The last fifteen years have been a golden age of children’s literature: Harry Potter, Northern Lights, Lemony Snickett, The Edge. I ask who they think will last the course. “Pullman will be read in 100 years time, I think perhaps Harry Potter won’t. It is too much of its time. A bit like Enid Blyton. Rowling will be seen as this extraordinary phenomenon, but people will see her influences more clearly. Someone like Philip Pullman is an original.” And as for The Edge? Riddell weighs in: “I’d like to think that as far as The Edge is concerned, it will be a little footnote and people will say ‘What were they doing?”

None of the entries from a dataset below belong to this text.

theorem witness_PairAndVault_2 :
    (let s : State := stOf { (((run.wr PAIR_STATE 0).wr FS_FRAME_CNT 7).wr PAIR_BOUND 1).wr (KS_SLOT_VALID 3) 1 with run := { run.run with groupRole := true } }; s.dev.up = true ∧ s.dev.keepsVault = true ∧ s.dev.pairState = PairState.owning ∧ s.dev.recordTime = true ∧ (s.dev.own.returning.isSome = true ∨ s.dev.vaultItems ≠ s.dev.vault.items)) ∧
    (let s : State := stOf { (((run.wr PAIR_STATE 0).wr FS_FRAME_CNT 7).wr PAIR_BOUND 1).wr (KS_SLOT_VALID 3) 1 with vault := { run.vault with written := true } }; s.dev.up = true ∧ s.dev.keepsVault = true ∧ s.dev.vault.written = true ∧ s.dev.vault.markedTo ≤ s.dev.frame ∧ s.dev.markAll ≠ s.dev.vault.seenAll) ∧
    (let f : Nat := 7; let s : State := stOf { (((run.wr PAIR_STATE 1).wr FS_FRAME_CNT 23).wr (COMP_STATUS_RELEASE 95) 1) with own := { run.own with frozen := some 7 } }; s.dev.own.frozen = some f ∧ s.dev.pairState = PairState.notOwning ∧ f + 16 ≤ s.dev.frame) ∧
    (let f : Nat := 7; let s : State := stOf { (((run.wr PAIR_STATE 5).wr FS_FRAME_CNT 39).wr (COMP_STATUS_RELEASE 95) 1) with own := { run.own with outFell := some 7, returning := some ⟨.fw,0,0⟩ }, ops := [⟨⟨.fw,0,0⟩, 0x802, 0, false, false, none, 0, 0, 0, [], 0, 0, 0⟩] }; s.dev.own.outFell = some f ∧ s.dev.pairState = PairState.returning ∧ f + 32 ≤ s.dev.frame ∧ (s.dev.takeoverIn && s.dev.on PAIR_BOUND) = false) :=
  ⟨by decide +kernel, by decide +kernel, by decide +kernel, by decide +kernel⟩

theorem witness_TakeoverProceeds :
    (let f : Nat := 7; let s : State := stOf { (((run.wr PAIR_STATE 4).wr FS_FRAME_CNT 13)) with own := { run.own with taking := some 7 } }; let r : TkRec := ⟨3, List.replicate 16 0, 4, false, 0, 0, 0, [], [], [], [], [], [], [(1, [2])], 0, [], [], [], []⟩; s.dev.own.taking = some f ∧ s.dev.up = true ∧ s.dev.pairState = PairState.taking ∧ s.dev.own.applied = false ∧ f + 6 ≤ s.dev.frame ∧ (r.writer = slice s.dev.serial 0 16 ∨ r.writer = leBytes 8 (s.dev.rd (PAIR_PARTNER_SERIAL 0)) ++ leBytes 8 (s.dev.rd (PAIR_PARTNER_SERIAL 1)))) ∧
    (let s : State := stOf { (((run.wr PAIR_STATE 4).wr FS_FRAME_CNT 13)) with own := { run.own with taking := some 7, applied := true } }; s.dev.up = true ∧ s.dev.pairState = PairState.taking ∧ s.dev.own.applied = true ∧ s.dev.pairsActive = true) ∧
    (let n : Fin 96 := 5; let s : State := stOf (((run.wr (COMP_STATUS_HOLD 5) 0xFFFF)).wr (CELL_STATE (Cell.offset (.pp 2))) 2); s.dev.held (↑n) Hold.takeover = true ∧ s.dev.cst (Cell.pp ⟨n.val / 2, by omega⟩) = CellState.active ∧ s.dev.pinsComplete ↑n = true) :=
  ⟨by decide +kernel, by decide +kernel, by decide +kernel⟩

theorem witness_CalibrationCommits :
    (let s : State := stOf run; s.dev.up = true ∧ s.dev.on CAL_STATUS_BUSY = false ∧ s.dev.open_ = true ∧ HomeCanonical s) ∧
    (let s : State := stOf run; Dev.calPageOk (s.dev.regBytes CAL_STAGE 512) = false) :=
  ⟨⟨by decide, by decide, by decide, rfl⟩, by decide +kernel⟩

theorem witness_DrizzleRefused :
    let x : Desc := fwd 0x708 0 [1] 0; let s : State := stOf run; Taken x 1800 s ∧ s.dev.ops = [] ∧ s.dev.cpls = [] ∧
      (found x 1800 s).drizzleRefusal (List.length x.src) = some Status.lengthMismatch := by decide +kernel

theorem witness_ExecKeepsQueue :
    let s : State := stOf run; let t : State := nextOf (exec .pilotReset s); exec .pilotReset s = .next t ∧ t.dev.phase = .pilotDown :=
  ⟨rfl, by decide⟩

/-- A command in front that writes HOME, in a state that lists a byte of it. -/
theorem witness_HomeStaysCanonical :
    let s : State := { stOf run with home := [(0x1200000, 5)], pending := [.settingsSave] }
    HomeCanonical s ∧ step s = .next (nextOf (step s)) :=
  ⟨rfl, rfl⟩

theorem witness_OtpNeverFalls :
    let s : State := { stOf vq with otp := [], pending := [.otpPulseEnd true true true], dev := { vq with otpx := { vq.otpx with burns := [⟨[.word 1024 3 false], some (1024, 0), 1, 0, none⟩] } } }
    OtpOrdered s ∧ step s = .next (nextOf (step s)) :=
  ⟨fun _ _ => ⟨id, id⟩, rfl⟩

theorem witness_EveryCommandGoesOn :
    (∀ ns, Instr.pilotReset = .pwrGoodQualifyingLow ns → ns < 1000 ∨ 3000 ≤ ns)
      ∧ (∀ ns, Instr.pwrGoodQualifyingLow 999 = .pwrGoodQualifyingLow ns → ns < 1000 ∨ 3000 ≤ ns)
      ∧ ∀ ns, Instr.pwrGoodQualifyingLow 3000 = .pwrGoodQualifyingLow ns → ns < 1000 ∨ 3000 ≤ ns :=
  ⟨fun _ h => (nomatch h), fun _ h => by cases h; decide, fun _ h => by cases h; decide⟩

/-- An OXM that passes every check of Table 10-7. -/
theorem oxm_passes {d : Dev} {b : Bytes} {floor target : Nat} {kinds : List Nat} (h1 : oxmFormatOk b = true ∧ oxmLengthOk b = true ∧ leAt b 6 1 = 0)
    (h2 : d.slotIntact (leAt b 0x11 1) = true ∧ d.rd CR_STATE ≠ 3 ∧ floor ≤ leAt b 0x10 1 ∧ kinds.contains 0 = true ∧ leAt b 0x14 2 = target)
    (h3 : d.signedBy false (leAt b 0x11 1) (oxmSigned b) (sigBlock b (64 + leAt b 0xC 4)) = true) : d.oxmCheck b floor kinds target = none := by
  obtain ⟨a, l, k⟩ := h1
  obtain ⟨i, e, v, m, t⟩ := h2
  have : ¬ leAt b 16 1 < floor := by omega
  simp_all [Dev.oxmCheck]

/-- A write of primary bytes that passes every check of Table 06-7. -/
theorem image_write_passes {d : Dev} {n count : Nat} {oxm image : Bytes} {c : CompRec} (he : (d.gc n).entry = some c)
    (h1 : d.atRest n = true ∧ d.state n ≠ .thawing ∧ (d.gc n).write.isSome = false ∧ c.aligned4k = true) (ho : d.oxmCheck oxm (d.rd (COMP_OXM_FLOOR n)) [0] n = none)
    (h2 : partChecks c oxm (parseOxm oxm).parts = none ∧ (parseOxm oxm).parts.all (fun p => c.inRole 1 p.base p.len) = true)
    (h3 : treesApart (parseOxm oxm).parts (((d.comp n).oxm.map Oxm.parts).getD []) = true ∧ treesApart (parseOxm oxm).parts (((d.comp n).golden.map Oxm.parts).getD []) = true
      ∧ treesClear c 1 (parseOxm oxm).parts = true ∧ d.pinTotal n (parseOxm oxm).parts ≤ 8192)
    (h4 : count = ((c.regions.filter fun r => r.role = 1).map fun r => r.limit + 1 - r.base).sum ∧ image.length ≤ count) :
    d.imageWriteCheck n false count oxm image = none := by
  obtain ⟨a, t, w, k⟩ := h1
  obtain ⟨p, q⟩ := h2
  obtain ⟨x, y, z, m⟩ := h3
  obtain ⟨l, b⟩ := h4
  subst l
  have m' : ¬ 8192 < d.pinTotal n (parseOxm oxm).parts := by omega
  have b' : ¬ ((c.regions.filter fun r => r.role = 1).map fun r => r.limit + 1 - r.base).sum < image.length := by omega
  have t' : (d.state n = .thawing) = False := eq_false t
  unfold Dev.imageWriteCheck Dev.compOxmCheck
  rw [he]
  simp only [ho, p, q, x, y, z, a, w, k, t', m', b', Bool.false_eq_true, ↓reduceIte, Bool.not_true, Bool.not_false, Bool.and_false, Bool.or_false, decide_false, ne_eq, not_true_eq_false, or_self, Bool.false_or]

/-- A part of two granules with its tree behind it. -/
def recI : CompRec := { rec0 1 with densityLog2 := 16, regions := [⟨0, 0xFFF, 1, 0, 1⟩, ⟨0x1000, 0x1FFF, 2, 0, 3⟩, ⟨0x2000, 0xFFFF, 2, 0, 0⟩] }
def oxmI : Bytes :=
  leBytes 4 0x4D4F5846 ++ leBytes 2 1 ++ [0, 0] ++ leBytes 4 (144 + sigBlockLen) ++ leBytes 4 80 ++ [3, 0] ++ leBytes 2 1 ++ leBytes 2 1 ++ List.replicate 42 0
    ++ ([1, 0, 0, 0] ++ leBytes 4 0 ++ leBytes 4 4096 ++ leBytes 4 0x1000 ++ leBytes 4 768 ++ List.replicate 12 0 ++ List.replicate 48 7) ++ List.replicate sigBlockLen 9

/-- An image write that every check passes, once the signatures verify: their outcome is the cryptography's, which no evaluation shows. -/
theorem witness_ImageWriteTaken :
    let x : Desc := fwd 0x204 (1 + 2 ^ 64 * 4096) [1, 2, 3] 0
    let s : State := stOf { cm 0 8 0 with gcs := [(1, { entry := some recI })] }
    let d := found x 0x204 s
    (CompTaken x 0x204 s ∧ (x.par 1 8 : BitVec 8).toNat ≤ 1) ∧
      (d.signedBy false (leAt oxmI 0x11 1) (oxmSigned oxmI) (sigBlock oxmI (64 + leAt oxmI 0xC 4)) = true → d.imageWriteCheck x.comp false (x.par 8 64 : BitVec 64).toNat oxmI x.src = none) := by
  intro x s d
  refine ⟨by decide +kernel, fun h => ?_⟩
  have he : (d.gc x.comp).entry = some recI := by decide +kernel
  have hp : d.oxmCheck oxmI (d.rd (COMP_OXM_FLOOR x.comp)) [0] x.comp = none :=
    oxm_passes (by decide +kernel) (by decide +kernel) h
  exact image_write_passes he (by decide +kernel) hp (by decide +kernel) (by decide +kernel) (by decide +kernel)

/-! ## Ill-formed commands -/

/-- A descriptor of the firmware whose SQ index does not fit 16 bits. -/
def badDesc : Desc := dsc ⟨.fw, 0, 65536⟩ 0 0 [] 0
def farDesc : Desc := { fwd 0 0 [] 0 with failAddr := some (2 ^ 64) }
def longList : Desc := { fwd 0 0 [] 0 with gather := List.replicate 258 0 }
def noFrame : RFrame := ⟨1, 0, 0, 0, 0, 0, 0, List.replicate 1005 0⟩
def warm : Monitors := ⟨List.replicate 8 0, 0, 0⟩
def sevenSensors : Monitors := ⟨List.replicate 7 0, 0, 0⟩
def calm (scans : List Scan) (ecc : List EccFound) : TickIn := ⟨0, warm, true, true, scans, [], [], none, ecc⟩

theorem test_wf_descriptor : (Instr.nop badDesc).wf = false ∧ (Instr.nop farDesc).wf = false ∧ (Instr.operationComplete badDesc.ref).wf = false := by decide
theorem test_wf_list : (Instr.nop longList).wf = false := by decide +kernel
theorem test_wf_reset_descriptor : (Instr.deviceReset (some badDesc) ⟨true, true, true, warm⟩).wf = false := by decide
theorem test_wf_expected_digest : (Instr.digest (fwd 0x100 0 [] 0) (List.replicate 128 0)).wf = false := by decide +kernel
theorem test_wf_host_read : (Instr.hostMemory 0 (.fetch 256) 0).wf = false ∧ (Instr.hostMemory 0 (.data 0 65536) 0).wf = false := by decide
theorem test_wf_start : (Instr.startSequenceComplete (.dn 0) ⟨true, true, [64], [], [], [], [], [], 0⟩).wf = false := by decide
theorem test_wf_relay_frame : (Instr.relayControl 0 noFrame).wf = false := by decide +kernel
theorem test_wf_monitors : (Instr.powerOnReset sx ⟨true, true, true, sevenSensors⟩).wf = false := by decide
theorem test_wf_ecc_hit : (Instr.read (tx0 0x03) 0 [] (some ⟨0, 128, 0, true⟩)).wf = false := by decide
theorem test_wf_off_access : (Instr.offAccess .fw 64 2 false).wf = false ∧ (Instr.offAccess .fw (2 ^ 26) 4 false).wf = false := by decide
theorem test_wf_granule : (Instr.completionFetch 0 0 (List.replicate 2049 0)).wf = false := by decide +kernel
theorem test_wf_record : (Instr.contextAutoImport 0 []).wf = false := by decide
theorem test_wf_message : (Instr.mctpMessage 0 5 0 true).wf = false := by decide
theorem test_wf_nonce : (Instr.getMeasurements 0 none ⟨0x12, true⟩ 1 true false [1]).wf = false := by decide
theorem test_wf_scan : (Instr.functionDrowsy ⟨0, 1, 8, [(3, 0), (3, 1)]⟩).wf = false := by decide
theorem test_wf_tick : (Instr.frameTick (calm [⟨7, 1, 0, []⟩, ⟨7, 1, 0, []⟩] [])).wf = false ∧ (Instr.frameTick (calm [] (List.replicate 9 .corrected))).wf = false := by
  decide
theorem test_wf_good : (Instr.nop (fwd 0 0 [] 0)).wf = true ∧ (Instr.frameTick (calm [⟨7, 1, 0, []⟩] [])).wf = true := by decide

/-! ## Values that the spec or a cited standard gives -/

/-- The check value of CRC-32 in IEEE 802.3: that of the string "123456789". -/
theorem test_crc32 : crc32 [0x31, 0x32, 0x33, 0x34, 0x35, 0x36, 0x37, 0x38, 0x39] = 0xCBF43926 := by decide +kernel

/-- R2: DEVICE_ID of stepping B0. -/
theorem test_device_id : State.reset.dev.readValue 0x40 4 = 0x964000B0 := by decide +kernel

/-- R107: of taps 10 to 20 and 30 to 45 the longer run counts, and its middle is rounded down. -/
theorem test_dqs_tap : (nextOf (exec (.dqsRetrain 0 0 false) (stOf { b0 with pairs := [(0, { sweep := some (0, 63, List.range' 10 11 ++ List.range' 30 16) })] }))).dev.rd
    (DQS_TRIM_TAP 0 0) = 37 := by decide +kernel

/-- R460: a low of 2 us has no stated effect; one of 0.999 us has none at all. -/
theorem test_power_good : exec (.pwrGoodQualifyingLow 2000) State.reset = .fault .powerGoodGlitch
    ∧ exec (.pwrGoodQualifyingLow 999) State.reset = .next State.reset := ⟨rfl, rfl⟩

/-- R354: a pulse that took raises its bit at every level, and no other. -/
theorem test_otp_pulse : (nextOf (exec (.otpPulseEnd true true true) { stOf vq with otp := [], dev := { vq with otpx := { vq.otpx with
    burns := [⟨[.word 1024 4 false], some (1024, 2), 1, 0, none⟩] } } })).otp = [(1024, ⟨4, 4, 4⟩)] := by decide +kernel

/-- The first command waiting runs first, and the others stay as they were. -/
theorem test_queue : (nextOf (step { State.reset with pending := [.cellReset .device, .pilotReset] })).pending = [.pilotReset] := by decide

end Sys2Proof.Tests
end

section
/-! PROOFS. The scope chapter (00_scope.md): the state after reset, DEVICE_ID and the access types of registers. -/

namespace Sys2Proof.Machine
open Reg

/-- In State.reset every OTP word reads the same at the three reference levels. -/
theorem word_reset (w : Nat) : (State.reset.word w).high = (State.reset.word w).normal ∧ (State.reset.word w).low = (State.reset.word w).normal := by
  by_cases h : 0 = w <;> simp [State.word, State.reset, SMap.get, h]

theorem otpOrdered_reset : OtpOrdered State.reset := fun w i => by
  obtain ⟨hhigh, hlow⟩ := word_reset w
  rw [hhigh, hlow]
  exact ⟨id, id⟩

/-- Settles O5: each clause is read off State.reset, the OTP words by `word_reset`. -/
theorem resetIsGood : Obligations.ResetIsGood :=
  ⟨rfl, rfl, otpOrdered_reset, by decide +kernel⟩

end Sys2Proof.Machine
namespace Sys2Proof.Machine
open Reg

/-! ## The window and DEVICE_ID -/

theorem fieldsAt_deviceId : fieldsAt 0x40 = [(0, ⟨0x40, 1, 0, 1, 0, 0, 4, .ro, 0x0, [.p]⟩), (4, ⟨0x40, 1, 0, 1, 0, 4, 4, .ro, 0xB, [.p]⟩),
    (16, ⟨0x40, 1, 0, 1, 0, 16, 16, .ro, 0x9640, [.p]⟩)] := by decide +kernel

theorem fieldsAt_govTrip : fieldsAt 0x27050 = [(0, ⟨0x50, 1, 0, 1, 0, 0, 8, .rw, 0x64, [.p, .d]⟩), (8, ⟨0x50, 1, 0, 1, 0, 8, 8, .rw, 0xB4, [.p, .d]⟩)] := by
  decide +kernel

theorem fieldsAt_fsStatus : fieldsAt 0x10048 = [(0, ⟨0x48, 1, 0, 1, 0, 0, 1, .w1c, 0x0, [.p, .d]⟩), (1, ⟨0x48, 1, 0, 1, 0, 1, 5, .ro, 0x0, [.p, .d]⟩)] := by
  decide +kernel

namespace Dev

variable {d : Dev}

/-- DEVICE_ID as a 64-bit register: its three fields side by side. -/
theorem readWord_deviceId (d : Dev) :
    d.readWord 0x40 = d.rd DEVICE_ID_STEP_MINOR + 2 ^ 4 * d.rd DEVICE_ID_STEP_MAJOR + 2 ^ 16 * d.rd DEVICE_ID_PART := by
  have hcell : cellAt 0x40 = none := by decide
  simp [readWord, hcell, recAddr, fnAt, heldWord, fieldsAt_deviceId, DEVICE_ID_PART, DEVICE_ID_STEP_MAJOR, DEVICE_ID_STEP_MINOR]

/-- The device cell, ACTIVE and not under test, answers at DEVICE_ID. -/
theorem offCell_deviceId (hact : d.cst .device = .active) (hbist : d.bistOf .device = none) : d.offCell 0x40 = none := by
  have hcell : cellAt 0x40 = none := by decide
  have hown : ownerAt 0x40 = some .device := by decide
  simp [offCell, hcell, hown, hact, hbist]

/-- What a read of DEVICE_ID returns while its fields hold their reset values; it does nothing else. -/
theorem readAccess_deviceId (hoff : d.offCell 0x40 = none) (hpart : d.rd DEVICE_ID_PART = 0x9640) (hmajor : d.rd DEVICE_ID_STEP_MAJOR = 0xB)
    (hminor : d.rd DEVICE_ID_STEP_MINOR = 0) {size : Nat} (hsize : size = 4 ∨ size = 8) : d.readAccess true 0x40 size = (0x964000B0, d) := by
  have hword : d.readWord 0x40 = 0x964000B0 := by simp [readWord_deviceId, hpart, hmajor, hminor]
  rcases hsize with rfl | rfl <;> simp [readAccess, hoff, cryptoHole, keyIn, readValue, hword, bits]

Publishers thought that The Edge could not be done. Books for the over sevens just weren’t illustrated, and Stewart and Riddell wanted to produce illustrated books for readers aged seven to twelve. The gamble paid off. The books sell in the US, Germany, Japan, Portugal, Brazil, Serbia, Montenegro, Lithuania. “In terms of translation rights,” Stewart wryly observes, “the breakup of Eastern Europe was extremely good for us.” Their publishers also said that the series would never appeal to girls. “We are so glad to have met you,” Stewart says as they leave, “so glad you are a girl.” And, as I watch them walk off into the sunset, clutching my Deepwoods, I do feel like a girl, aged about nine. That’s the power of great children’s literature – you never really outgrow it.